With Race Street Pier scheduled to open as a new park this spring, a plan to create a live arts venue with a restaurant in a former pumping station across the street, and the intent to soon solicit ideas to revamp Pier 9, members of the Delaware River Waterfront Corporation's executive committee are feeling good about what's happening on this part of Delaware Avenue.
“We are building some exciting features,” said DRWC President Tom Corcoran. “With the Pier, the Race Street Connector, and the Fringe Festival, it's a real heat island of activity.” Board member and Penn Design School dean Marilyn Jordan Taylor said she was recently reviewing a progress report on the master plan, and “I was impressed, even though I've been a part of it.”
The Race Street Pier project is the furthest along. The plan for the rebar that will serve as the foundation of the elevated portion of the park – the sky promenade, is expected to be approved this week, said DRWC Vice President for Operations and Development Joe Forkin, and then work will begin in earnest. So far the project is on time and on budget, Forkin said, “we're just hoping that we don't get that much more snow this winter.”

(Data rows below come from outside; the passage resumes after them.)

/-! ## Channel Table operations -/

/-- V-O24. -/
theorem test_enable : enables (.op 0x001BEEF#28) demo = some [false, true, false, false] := by decide
/-- V-O19. -/
theorem test_enable_4 : (reply (.op 0x0040000#28) demo).map (·.status.code) = some 1#2 := by decide
/-- V-O3. -/
theorem test_disable :
    enables (.op 0x1020000#28) (demoRow .waitPreRoll 0#8) = some [false, true, false, false] := by decide
/-- V-O5. -/
theorem test_isEnabled :
    (reply (.op 0x2020000#28) (demoRow .waitPreRoll 0#8)).bind (·.result) = some 1#16 := by decide
/-- V-O7. -/
theorem test_setPos : pulses (.op 0x30000B4#28) demo = some [236, 128, 128, 128] := by decide
/-- V-O21: the index before the value. -/
theorem test_setPos_order : (reply (.op 0x30900C8#28) demo).map (·.status.code) = some 1#2 := by decide
/-- V-O16. -/
theorem test_getPos : (reply (.op 0x4000000#28) demo).bind (·.result) = some 96#16 := by decide
/-- V-O13. -/
theorem test_setUs : pulses (.op 0x50109FF#28) demo = some [128, 255, 128, 128] := by decide
/-- V-O14. -/
theorem test_setUs_2560 :
    (feed (.op 0x5010A00#28) demo).map (fun t => (t.table, t.answer.map (·.status.code))) =
      some (demo.table, some 2#2) := by decide
/-- V-O15. -/
theorem test_getUs : (reply (.op 0x6000000#28) demo).bind (·.result) = some 1536#16 := by decide
/-- V-O20. -/
theorem test_getUs_255 :
    (reply (.op 0x6FF0000#28) demo).map (fun a => (a.status.code, a.result)) = some (1#2, some 0#16) := by decide
/-- V-E2: the opcode before the index. -/
theorem test_opUndef7 :
    (reply (.op 0x7FF0000#28) demo).map (fun a => (a.status.code, a.result)) = some (3#2, some 0#16) := by decide
/-- V-O23. -/
theorem test_opUndef8F :
    (reply (.op 0xFC80000#28) demo).map (fun a => (a.status.code, a.info)) = some (3#2, some 15) := by decide

/-! ## The rows of the handler -/

/-- V-D1, first row, from `CUR = 0` (here the pins start low). -/
theorem test_isrSetPinHigh :
    handled .isrSetPinHigh
      { demoRow .setPinHigh 128#8 with cur := 0, pins := [false, false, false, false] } =
      some (1, [false, true, false, false], 62, 0, false, .waitPreRoll) := by decide
/-- V-D2: `CUR` wraps; channel 0 is disabled here and no pin is written. -/
theorem test_isrSetPinHigh_wraps :
    handled .isrSetPinHigh { demoRow .setPinHigh 128#8 with cur := 3 } =
      some (0, [false, true, false, true], 62, 0, false, .waitPreRoll) := by decide
/-- V-D1, second row. -/
theorem test_isrWaitPreRoll :
    handled .isrWaitPreRoll (demoRow .waitPreRoll 128#8) =
      some (1, [false, true, false, true], 128, 0, false, .setPinLow) := by decide
/-- S8-5: the zero pulse. -/
theorem test_isrWaitPreRoll_zero :
    handled .isrWaitPreRoll (demoRow .waitPreRoll 0#8) =
      some (1, [false, true, false, true], 0, 255, false, .setPinLow) := by decide
/-- V-D1, third row. -/
theorem test_isrSetPinLowShort :
    handled .isrSetPinLowShort (demoRow .setPinLow 128#8) =
      some (1, [false, false, false, true], 63, 0, false, .waitFrameEnd) := by decide
/-- V-D4: 191 is still short. -/
theorem test_isrSetPinLowShort_191 :
    handled .isrSetPinLowShort (demoRow .setPinLow 191#8) =
      some (1, [false, false, false, true], 0, 0, false, .waitFrameEnd) := by decide
/-- V-D5: the compare value 256 is kept as 0. -/
theorem test_isrSetPinLowLong_192 :
    handled .isrSetPinLowLong (demoRow .setPinLow 192#8) =
      some (1, [false, false, false, true], 0, 0, false, .setPinHigh) := by decide
/-- V-D6. -/
theorem test_isrSetPinLowLong_255 :
    handled .isrSetPinLowLong (demoRow .setPinLow 255#8) =
      some (1, [false, false, false, true], 193, 0, false, .setPinHigh) := by decide
/-- V-D1, fourth row. -/
theorem test_isrWaitFrameEnd :
    handled .isrWaitFrameEnd (demoRow .waitFrameEnd 128#8) =
      some (1, [false, true, false, true], 255, 0, false, .setPinHigh) := by decide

Last week, DRWC, the city and the William Penn Foundation announced a $5 million grant for riverfront projects. “This award from William Penn could not possibly be bettered timed,” Taylor said. She said the infusion of money shows the “validity” of the still-in-the-works Master Plan for the Central Delaware. While the plan isn't finished, the projects that have already been completed – Washington Avenue Green and a portion of the multi-purpose trail – and the activity on and around Race Street Pier were identified as “early action” items, designed to show the public this plan was different from those sitting on shelves somewhere. And the $5 million infusion, plus another $1.3 million from the state, provides money to keep the momentum going, DRWC members said.
For example, some of that grant money will be used for the Race Street Connector project – an art, lighting and landscaping plan designed to encourage people to take Race Street under several overpasses and down to the waterfront. Sketches for the first phase of the connector project – the part that focuses on pedestrians and bicyclists – are expected in mid-February, Forkin said.
Along the path of the connector and across Delaware Avenue from Race Street Pier sits a red brick building that was once a pumping station. The city has approved its sale to the Philadelphia Live Arts/Philly Fringe Festival, and the organization plans to turn it into a venue for live performances and workshops, and also have a restaurant/outdoor cafe, Corcoran said.
DRWC Chairman Donn Scott asked when this might happen. Board member Jay Goldstein said it would take awhile because of the work that will have to be done inside to convert the space. In an earlier conversation with PlanPhilly, Forkin said that much of the interior is taken up by huge pipes from the pumping station days. Corcoran said he's been told the organization hopes to open in spring or summer of 2012.